Reputation: 1
I am using R
I have a panel dataset of ~5000 observations of 250 individuals over time.
I need to build a difference in difference regression, therefore I draw a random observation for each individual and I run a regression:
lm(x ~ x1 + x2 + ... , data = ddply(df,.(individual),function(x) x[sample(nrow(x),1),]))
over the resulting sample.
I need to compute the regression n
times on n different random samples and compute the average of each estimator.
Is there a way to do this efficiently without manually computing and averaging n
regressions?
Upvotes: 0
Views: 286
Reputation: 1
Solved:
I expected to find a specific package to do it but I built a function instead.

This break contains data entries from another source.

/-- Every register word that is not zero, by offset: what the snapshot registers take at a strobe (R427). -/
def State.image (s : State) : Tbl U32 :=
  blocks.flatMap fun b => (List.range b.2).filterMap fun i =>
    let v := s.bar0 (b.1 + 4 * i)
    if v = 0 then none else some (b.1 + 4 * i, v)

end Sys2Proof.Machine
end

For example, for n = 700
fun <- function(alfa){
alfa <-ddply(df,.(individual),function(x) x[sample(nrow(x),1),])
beta <- lm(x ~ x1 + x2 + ... , data = alfa )$coefficients
return(beta)
}
df.full <- replicate(700,fun(alfa))
This way a dataset with 700 row is created, with the coefficient names as row. I can do even something like this:
fun <- function(alfa){
alfa <-ddply(df,.(individual),function(x) x[sample(nrow(x),1),])
beta <- lm(x ~ x1 + x2 + ... , data = alfa)
gamma <- summary(beta)[["coefficients"]][,1]
return(gamma)
}
df.full <- replicate(700,fun(alfa))
Changing [,1] with [,2] I will obtain the standard errors. After this, the means' computing follows directly.
Upvotes: 0